Once they escalate, they will trigger the appropriate alerting rule and send out the proper notification.

Wednesday, March 23, 2011

Zenoss: Maintenance Windows

I have noticed that when I set a maintenance window for a device, it stops any related alerts for that device, but it does not stop the events from appearing with varying severity levels. In order to suppress the events to the same severity as the Maintenance Window notification, I use the following transform:

# Suppress any events during maintenance window
if evt.severity > 2:
    for mw in device.getMaintenanceWindows():
        if mw.started is not None:
            evt.summary = 'Maintenance: %s' % evt.summary
            evt.severity = 2

As you can see, the transform uses the same objects classes that the local python API uses, so you should be able to retrieve just about anything from the system. Stay tuned next time when I outline the time-based suppression/escalation code that I use for certain events.

Friday, March 4, 2011

Zenoss: The SNMP Chinese Wall, Separating Integers from Strings

In Zenoss, one of the issues that one finds when one devotes oneself to a pure SNMP implementation, avoiding SSH altogether, is that the Zenoss SNMP DataSource only really handles numerical outcomes. That means that it can handle the INTEGER value from nsExtendResult as well as convert the purely numerical STRING value from nsExtendOutLine, but cannot deal with the stdout from an entire nsExtendOutputFull OID.
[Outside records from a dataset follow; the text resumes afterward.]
-- ==== Sys2Proof/Machine/System.lean ====
section
/-! DEFINITION. The meanings of the system instructions (R47–R50, R102–R106): control registers, identifiers, time,
heartbeats, format registers, TRAP, BREAK and TRET. -/

namespace Sys2Proof.Machine

/-! ## Control registers (R47–R50, R104) -/

/-- The logical number of a core in its partition (R51). -/
def State.logicalOf (s : State) (n : Nat) : Nat := ((s.part? (s.coreOf n).part).bind fun p => p.logical n).getD 0

def State.myPart (s : State) : Option Partition := s.part? s.core.part

/-- A partition's register as CTLR reads it. -/
def State.partReg (s : State) (f : Partition → Nat) : Word := BitVec.ofNat 64 ((s.myPart.map f).getD 0)

/-- What CTLR reads (Table 3-2); none at an index that is not listed. -/
def State.ctlRead (s : State) (i : Nat) : Option Word :=
  let c := s.core
  if i = 0x000 then some (c.fstat.setWidth 64)
  else if i = 0x001 then some (c.mode.setWidth 64)
  else if i = 0x002 then some c.fl
  else if i = 0x003 then some (BitVec.ofNat 64 c.safecnt)
  else if i = 0x004 then some (BitVec.ofNat 64 c.task)
  else if i = 0x005 then some (BitVec.ofNat 64 c.cont)
  else if 0x008 ≤ i ∧ i ≤ 0x00F then some (bankGet 0 c.qstall (i - 8))
  else if i = 0x010 then some (BitVec.ofNat 64 (s.logicalOf c.phys + 1024 * c.phys))
  else if i = 0x011 then some c.inject
  else if i = 0x020 then some (((s.myPart).map (·.srseed)).getD 1)
  else if i = 0x021 then some (s.partReg (·.ulim))
  else if i = 0x022 then some (s.partReg (·.premin))
  else if i = 0x023 then some (s.partReg (·.wcore))
  else if i = 0x024 then some (s.partReg (·.wcopy))
  else if i = 0x025 then some (s.partReg (·.wcoll))
  else if i = 0x026 then some (s.partReg (·.monfull))
  else if 0x040 ≤ i ∧ i ≤ 0x04F then some (bankGet 0 c.sb (i - 0x40))
  else none

def execCtlr (c d : Nat) (s : State) : Out :=
  let s := if c = 0 then s.settle else s
  .next <| match s.ctlRead c with
  | some v => s.result 2 [.s d v]
  | none => s.refuse .illegal

/-- CTLW to CTL.INJECT (R48, R49): reserved bits read as zero; ARM needs a partition with debug enabled. An instruction
to which an earlier injection is bound keeps it and leaves the new ARM set. -/
def State.writeInject (s : State) (v : Word) : State :=
  let debug := ((s.myPart).map (·.quotas.debug)).getD false
  if v.getLsbD 31 && !debug then s.refuse .perm
  else s.onCore fun c => { c with inject := v &&& 0xFFFF001F#64, array := c.array.map fun m => { m with disarms := false } }

/-- Is a stream buffer in use (R50)? -/
def State.ringBusy (s : State) (n : Nat) : Bool :=
  let r := SbWord.of (bankGet 0 s.core.sb n)
  r.filled != 0 || r.free != r.slots || s.rings.any fun x => x.of s.core.part s.core.cont && x.sb == n

/-- A descriptor write (R50): FREE is SLOTS, FILLED 0, and the ring's positions restart (R138). -/
def State.writeSb (s : State) (n : Nat) (v : Word) : State :=
  let r := SbWord.of v
  if s.ringBusy n || decide (0x1000000 < r.base * 64 + r.slots * r.size) then s.refuse .illegal
  else
    let keep : Nat := (v &&& 0x3FFF00FFFFC0#64).toNat
    s.onCore fun c => c.setRing n (sbCounts (BitVec.ofNat 64 keep) 0 r.slots) 0 0

/-- CTLW (R104) by index: read-only registers ignore it, a partition's registers refuse it (R47). -/
def State.ctlWrite (s : State) (i : Nat) (v : Word) : State :=
  if i = 0x000 then s.onCore fun c => { c with fstat := c.fstat &&& ~~~(v.setWidth 6) }
  else if i = 0x001 then s.onCore fun c => { c with mode := v.setWidth 2 }
  else if i = 0x002 then s.result 1 [.fls v]
  else if i = 0x003 ∨ i = 0x004 ∨ i = 0x005 ∨ i = 0x010 then s
  else if 0x008 ≤ i ∧ i ≤ 0x00F then s.onCore fun c => { c with qstall := bankSet 0 c.qstall (i - 8) v }
  else if i = 0x011 then s.writeInject v
  else if 0x020 ≤ i ∧ i ≤ 0x026 then s.refuse .perm
  else if 0x040 ≤ i ∧ i ≤ 0x04F then s.writeSb (i - 0x40) v
  else s.refuse .illegal

/-- CTLW to CTL.FSTAT clears the flags of the atomics before the last phase start too (R35). -/
def execCtlw (c a : Nat) (s : State) : Out := .next ((if c = 0 then s.settle else s).ctlWrite c (s.rs a))
def execInjectArm (a : Nat) (s : State) : Out := .next (s.writeInject (s.rs a))
def execSbDescriptorWrite (n a : Nat) (s : State) : Out := .next (s.writeSb n (s.rs a))

/-! ## Identifiers, time, heartbeats, formats (R104–R106) -/

def execGetid (k d : Nat) (s : State) : Out :=
  let c := s.core
  let put (v : Nat) : State := s.result 2 [.s d (BitVec.ofNat 64 v)]
  .next <| match k with
  | 0 => put (s.logicalOf c.phys)
  | 1 => put c.phys
  | 2 => put (c.phys / 4 % 16)
  | 3 => put (c.phys / 64)
  | 4 => put s.devId
  | 5 => put c.part
  | 6 => put c.task
  | 7 => put c.member
  | 8 => put c.cont
  | _ => s.refuse .illegal

def execTime (d : Nat) (s : State) : Out := .next (s.result 4 [.s d (BitVec.ofNat 64 s.now)])

/-- HBEAT: a strictly greater value is recorded and is a progress event (R105, R360, R361). -/
def execHbeat (a : Nat) (s : State) : Out :=
  let v := (s.rs a).toNat
  let old := ((s.task? s.core.part s.core.task).map (·.hbeat)).getD 0
  .next <| if old < v then
    (s.onTask s.core.part s.core.task fun t => { t with hbeat := v, hbTimer := s.now }).onCore fun c => { c with coreTimer := s.now }
  else s

/-- FMTSET (R106): the descriptor is written when its bundle has retired, so that all operations of its own bundle use the old one. -/
def execFmtset (f a : Nat) (s : State) : Out :=
  let x : W32 := (s.rs a).setWidth 32
  .next (if descWellFormed x.toNat then s.onCore fun c => { c with late := c.late ++ [.fmt f x] } else s.refuse .format)

/-! ## TRAP, BREAK and TRET (R102, R103) -/

/-- TRAP and BREAK, after the other op words of this issue have acted: the next bundle is the resume point, or this
bundle with its done mask while an op word has not executed (R102). -/
def State.software (s : State) (no : TrapNo) (code : Nat) : State :=
  if s.core.ctx.full then
    let next := s.core.branch.getD ((s.core.pc + 4 * s.core.ctx.wc) % 2 ^ 64)
    (s.onCore fun c => { c.writes c.late with late := [], gated := false, closed := false, start := none, current := none }).takeTrap
      { no := no, arg := code, resume := some next }
  else (s.onCore fun c => { c with done := c.done ||| 2 ^ c.ctx.slot }).takeTrap { no := no, arg := code }

def execTrap (code : Nat) (s : State) : Out := .next (s.software .syscall code)
def execBrk (code : Nat) (s : State) : Out := .next (s.software .brk code)

/-- Is S[A] a record in the faulted state that TRET may resume (R103, R221)? -/
def State.tretOk (s : State) (rec : Nat) : Bool :=
  ((s.myPart).map fun p => p.recs.any (·.1 == rec)).getD false && s.recSt s.core.part rec == 4
    && field (s.recState s.core.part rec) 9 1 == 0

/-- The parent's join counter, which SPAWN increments and EXIT decrements, must admit an atomic (R94, R98, R108, R109). -/
def State.parentCheck (s : State) (parent : Nat) : Checked :=
  if parent = 0 then .ok [] else s.checkWord .atomic 3 ((parent + 16) % 2 ^ 64) 4

/-- After TRET the continuation ends as by EXIT. -/
def State.endsByTret (s : State) (k : State → State) : State :=
  s.checked (s.parentCheck s.core.parent) fun _ => (k s).onCore fun c => { c with leave := some .exit }

/-- TRET (R103): it finds the record as the stores of an ended phase leave it (R237). -/
def execTret (a : Nat) (s : State) : Out :=
  let rec_ := (s.rs a).toNat
  let u := s.settle
  .next <| if !u.tretOk rec_ then s.refuse .illegal
  else u.endsByTret fun s => s.releaseFaulted s.core.part rec_

/-- The resume block without its bundle: pending replies stay (R103, R129). -/
def Resume.skipped (r : Resume) (pc : Nat) : Option Resume :=
  if r.pending.isEmpty then none
  else some { r with pc := pc, rep := 0, done := 0, gated := false, branch := none, leave := none, point := none, closed := false, start := none, passed := false, loads := [], bar := none, late := [] }

def execTretNext (a : Nat) (s : State) : Out :=
  let rec_ := (s.rs a).toNat
  let part := s.core.part
  let u := s.settle
  .next <| if !u.tretOk rec_ then s.refuse .illegal
  else if u.codeMoves part (u.recCode part rec_) then s.freeze (.transit (u.recCode part rec_))
  else match u.bundleAfter part (u.recCode part rec_) with
    | none => s.refuse .illegal
    | some next => u.endsByTret fun s =>
      let s := s.hubWrite part rec_ 0 8 next
      let s := s.onSaved part rec_ fun x => { x with resume := x.resume.bind (·.skipped next) }
      (s.setRecBits part rec_ 6 1 0).releaseFaulted part rec_

end Sys2Proof.Machine
end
To remedy this, just simply create a DataSource that uses one of the INTEGER OIDs, then a Threshold that triggers a specific Event Class, and finally a Transform within that Event Class that will replace the INTEGER OID with a STRING OID and snmpget the entire stdout from the SNMP Extend script. Assuming that you have read my SNMP Extend post, let us continue using the same OID for remote_command as well as the same exact template as before. All we need now is a transform for the /Perf/Snmp Event Class that will look something like this:

alert = re.search('threshold of (\w+)_failure_output', evt.message)
if alert:
    ds = evt.eventKey.split('|')[0]
    for t in device.getRRDTemplates():
        for s in t.getRRDDataSources():
            if ds == '%s_%s' % (s.id, s.id):
                 # evt.summary = snmpget of (nsExtendResult OID
                 # rewritten as nsExtendOutputFull OID)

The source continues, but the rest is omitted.